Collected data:
"""
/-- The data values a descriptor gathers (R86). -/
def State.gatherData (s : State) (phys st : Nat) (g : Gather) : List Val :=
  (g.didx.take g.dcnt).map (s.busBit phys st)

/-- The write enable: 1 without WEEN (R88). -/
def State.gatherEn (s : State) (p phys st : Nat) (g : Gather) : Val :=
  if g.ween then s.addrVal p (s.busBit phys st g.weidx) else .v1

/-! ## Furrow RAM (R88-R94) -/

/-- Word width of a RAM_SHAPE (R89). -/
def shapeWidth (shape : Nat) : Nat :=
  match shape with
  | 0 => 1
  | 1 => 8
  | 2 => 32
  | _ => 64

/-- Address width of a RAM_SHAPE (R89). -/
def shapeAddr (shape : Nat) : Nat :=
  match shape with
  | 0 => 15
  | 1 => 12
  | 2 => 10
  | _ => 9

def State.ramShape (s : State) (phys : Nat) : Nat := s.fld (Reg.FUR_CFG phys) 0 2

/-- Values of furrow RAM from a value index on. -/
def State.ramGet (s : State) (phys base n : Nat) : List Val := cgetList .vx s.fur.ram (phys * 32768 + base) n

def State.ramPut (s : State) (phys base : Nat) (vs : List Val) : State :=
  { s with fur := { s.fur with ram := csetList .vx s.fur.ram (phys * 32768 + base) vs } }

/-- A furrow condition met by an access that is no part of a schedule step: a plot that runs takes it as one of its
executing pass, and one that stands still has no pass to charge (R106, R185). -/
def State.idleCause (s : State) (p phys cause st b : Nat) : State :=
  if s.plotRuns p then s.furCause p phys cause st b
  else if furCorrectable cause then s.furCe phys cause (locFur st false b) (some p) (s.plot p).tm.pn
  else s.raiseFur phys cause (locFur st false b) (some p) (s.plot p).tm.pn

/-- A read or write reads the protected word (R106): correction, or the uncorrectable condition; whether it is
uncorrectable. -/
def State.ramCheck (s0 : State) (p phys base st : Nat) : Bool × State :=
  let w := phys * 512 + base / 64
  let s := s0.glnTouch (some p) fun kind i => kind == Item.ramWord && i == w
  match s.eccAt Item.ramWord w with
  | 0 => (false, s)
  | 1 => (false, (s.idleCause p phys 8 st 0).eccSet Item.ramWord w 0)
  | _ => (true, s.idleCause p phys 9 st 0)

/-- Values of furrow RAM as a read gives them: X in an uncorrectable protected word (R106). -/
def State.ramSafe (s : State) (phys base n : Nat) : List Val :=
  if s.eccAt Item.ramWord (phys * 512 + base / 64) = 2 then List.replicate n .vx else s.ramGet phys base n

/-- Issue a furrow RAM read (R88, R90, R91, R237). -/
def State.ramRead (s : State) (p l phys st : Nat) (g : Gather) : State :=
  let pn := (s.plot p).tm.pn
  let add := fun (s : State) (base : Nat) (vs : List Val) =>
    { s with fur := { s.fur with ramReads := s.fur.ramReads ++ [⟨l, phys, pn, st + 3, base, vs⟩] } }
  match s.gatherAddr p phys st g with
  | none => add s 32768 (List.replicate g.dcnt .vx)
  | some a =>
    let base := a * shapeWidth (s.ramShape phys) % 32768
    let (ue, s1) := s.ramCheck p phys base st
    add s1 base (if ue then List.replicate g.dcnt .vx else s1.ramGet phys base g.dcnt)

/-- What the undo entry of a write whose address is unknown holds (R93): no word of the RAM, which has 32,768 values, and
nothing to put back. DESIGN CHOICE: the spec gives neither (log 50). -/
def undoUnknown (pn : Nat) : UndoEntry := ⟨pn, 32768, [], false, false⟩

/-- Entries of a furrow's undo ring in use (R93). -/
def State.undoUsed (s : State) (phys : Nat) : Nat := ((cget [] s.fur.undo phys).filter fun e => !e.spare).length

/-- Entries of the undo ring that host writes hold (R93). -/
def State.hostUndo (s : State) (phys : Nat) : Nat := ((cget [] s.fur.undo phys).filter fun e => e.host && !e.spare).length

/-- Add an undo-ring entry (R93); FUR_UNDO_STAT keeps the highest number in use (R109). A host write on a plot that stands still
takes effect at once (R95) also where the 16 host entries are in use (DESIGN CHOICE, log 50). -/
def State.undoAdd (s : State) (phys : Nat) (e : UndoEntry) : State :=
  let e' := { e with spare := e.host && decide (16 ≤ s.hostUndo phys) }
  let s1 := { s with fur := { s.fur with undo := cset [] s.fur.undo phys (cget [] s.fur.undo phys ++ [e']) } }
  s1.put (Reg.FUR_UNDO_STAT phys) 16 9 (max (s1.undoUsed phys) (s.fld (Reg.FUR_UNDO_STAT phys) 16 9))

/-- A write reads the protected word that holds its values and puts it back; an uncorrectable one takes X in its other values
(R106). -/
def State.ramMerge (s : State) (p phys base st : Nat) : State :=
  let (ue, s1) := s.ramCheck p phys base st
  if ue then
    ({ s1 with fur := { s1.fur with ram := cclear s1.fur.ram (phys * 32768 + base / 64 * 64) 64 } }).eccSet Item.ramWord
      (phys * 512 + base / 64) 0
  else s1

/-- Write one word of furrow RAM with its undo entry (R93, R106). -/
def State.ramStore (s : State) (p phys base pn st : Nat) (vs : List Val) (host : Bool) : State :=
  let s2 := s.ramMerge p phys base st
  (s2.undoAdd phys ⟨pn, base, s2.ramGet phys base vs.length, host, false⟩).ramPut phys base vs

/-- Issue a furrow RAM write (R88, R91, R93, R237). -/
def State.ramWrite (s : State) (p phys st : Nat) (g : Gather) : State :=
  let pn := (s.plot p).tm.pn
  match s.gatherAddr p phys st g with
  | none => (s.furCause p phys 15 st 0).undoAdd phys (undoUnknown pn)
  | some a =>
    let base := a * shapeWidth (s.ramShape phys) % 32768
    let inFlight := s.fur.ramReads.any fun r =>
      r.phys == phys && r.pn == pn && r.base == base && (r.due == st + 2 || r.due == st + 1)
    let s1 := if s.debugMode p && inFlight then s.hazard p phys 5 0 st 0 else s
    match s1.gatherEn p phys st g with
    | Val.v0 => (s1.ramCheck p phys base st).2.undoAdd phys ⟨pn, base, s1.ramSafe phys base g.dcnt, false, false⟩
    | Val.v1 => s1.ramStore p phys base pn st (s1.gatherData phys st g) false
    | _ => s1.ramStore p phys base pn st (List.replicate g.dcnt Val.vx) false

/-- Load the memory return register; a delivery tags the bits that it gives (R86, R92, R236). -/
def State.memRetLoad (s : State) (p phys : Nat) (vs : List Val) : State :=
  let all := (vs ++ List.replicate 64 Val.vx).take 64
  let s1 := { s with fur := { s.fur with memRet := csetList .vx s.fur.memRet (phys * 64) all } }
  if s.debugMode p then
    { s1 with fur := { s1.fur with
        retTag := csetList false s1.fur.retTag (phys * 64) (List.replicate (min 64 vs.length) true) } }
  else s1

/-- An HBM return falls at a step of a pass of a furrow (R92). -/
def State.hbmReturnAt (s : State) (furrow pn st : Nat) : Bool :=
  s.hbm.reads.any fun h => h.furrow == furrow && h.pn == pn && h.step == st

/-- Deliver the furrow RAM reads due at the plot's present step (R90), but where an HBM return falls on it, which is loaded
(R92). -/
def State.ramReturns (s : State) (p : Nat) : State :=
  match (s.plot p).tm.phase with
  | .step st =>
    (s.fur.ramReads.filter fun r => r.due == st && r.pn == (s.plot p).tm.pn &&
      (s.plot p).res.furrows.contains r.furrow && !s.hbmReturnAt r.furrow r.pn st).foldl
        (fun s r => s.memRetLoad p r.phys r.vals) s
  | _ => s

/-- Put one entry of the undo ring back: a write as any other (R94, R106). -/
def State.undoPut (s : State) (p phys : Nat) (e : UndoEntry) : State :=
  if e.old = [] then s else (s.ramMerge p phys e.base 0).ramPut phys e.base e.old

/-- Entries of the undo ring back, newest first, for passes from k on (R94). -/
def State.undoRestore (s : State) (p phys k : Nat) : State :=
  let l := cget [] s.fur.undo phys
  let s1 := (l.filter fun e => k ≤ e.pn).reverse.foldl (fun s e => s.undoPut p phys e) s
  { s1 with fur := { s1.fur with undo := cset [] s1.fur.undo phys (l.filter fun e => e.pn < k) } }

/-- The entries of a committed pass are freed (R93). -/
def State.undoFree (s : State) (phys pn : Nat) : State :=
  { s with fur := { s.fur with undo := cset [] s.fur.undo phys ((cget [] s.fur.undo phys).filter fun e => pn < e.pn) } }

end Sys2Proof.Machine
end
"""
Exercise objective:
Only one stretch of the entries above is wanted: the lines from the one containing "g.dcnt Val.vx) false" through the one containing "on (R94). -/". Please reproduce it exactly.

Finished exercise:
    | _ => s1.ramStore p phys base pn st (List.replicate g.dcnt Val.vx) false

/-- Load the memory return register; a delivery tags the bits that it gives (R86, R92, R236). -/
def State.memRetLoad (s : State) (p phys : Nat) (vs : List Val) : State :=
  let all := (vs ++ List.replicate 64 Val.vx).take 64
  let s1 := { s with fur := { s.fur with memRet := csetList .vx s.fur.memRet (phys * 64) all } }
  if s.debugMode p then
    { s1 with fur := { s1.fur with
        retTag := csetList false s1.fur.retTag (phys * 64) (List.replicate (min 64 vs.length) true) } }
  else s1

/-- An HBM return falls at a step of a pass of a furrow (R92). -/
def State.hbmReturnAt (s : State) (furrow pn st : Nat) : Bool :=
  s.hbm.reads.any fun h => h.furrow == furrow && h.pn == pn && h.step == st

/-- Deliver the furrow RAM reads due at the plot's present step (R90), but where an HBM return falls on it, which is loaded
(R92). -/
def State.ramReturns (s : State) (p : Nat) : State :=
  match (s.plot p).tm.phase with
  | .step st =>
    (s.fur.ramReads.filter fun r => r.due == st && r.pn == (s.plot p).tm.pn &&
      (s.plot p).res.furrows.contains r.furrow && !s.hbmReturnAt r.furrow r.pn st).foldl
        (fun s r => s.memRetLoad p r.phys r.vals) s
  | _ => s

/-- Put one entry of the undo ring back: a write as any other (R94, R106). -/
def State.undoPut (s : State) (p phys : Nat) (e : UndoEntry) : State :=
  if e.old = [] then s else (s.ramMerge p phys e.base 0).ramPut phys e.base e.old

/-- Entries of the undo ring back, newest first, for passes from k on (R94). -/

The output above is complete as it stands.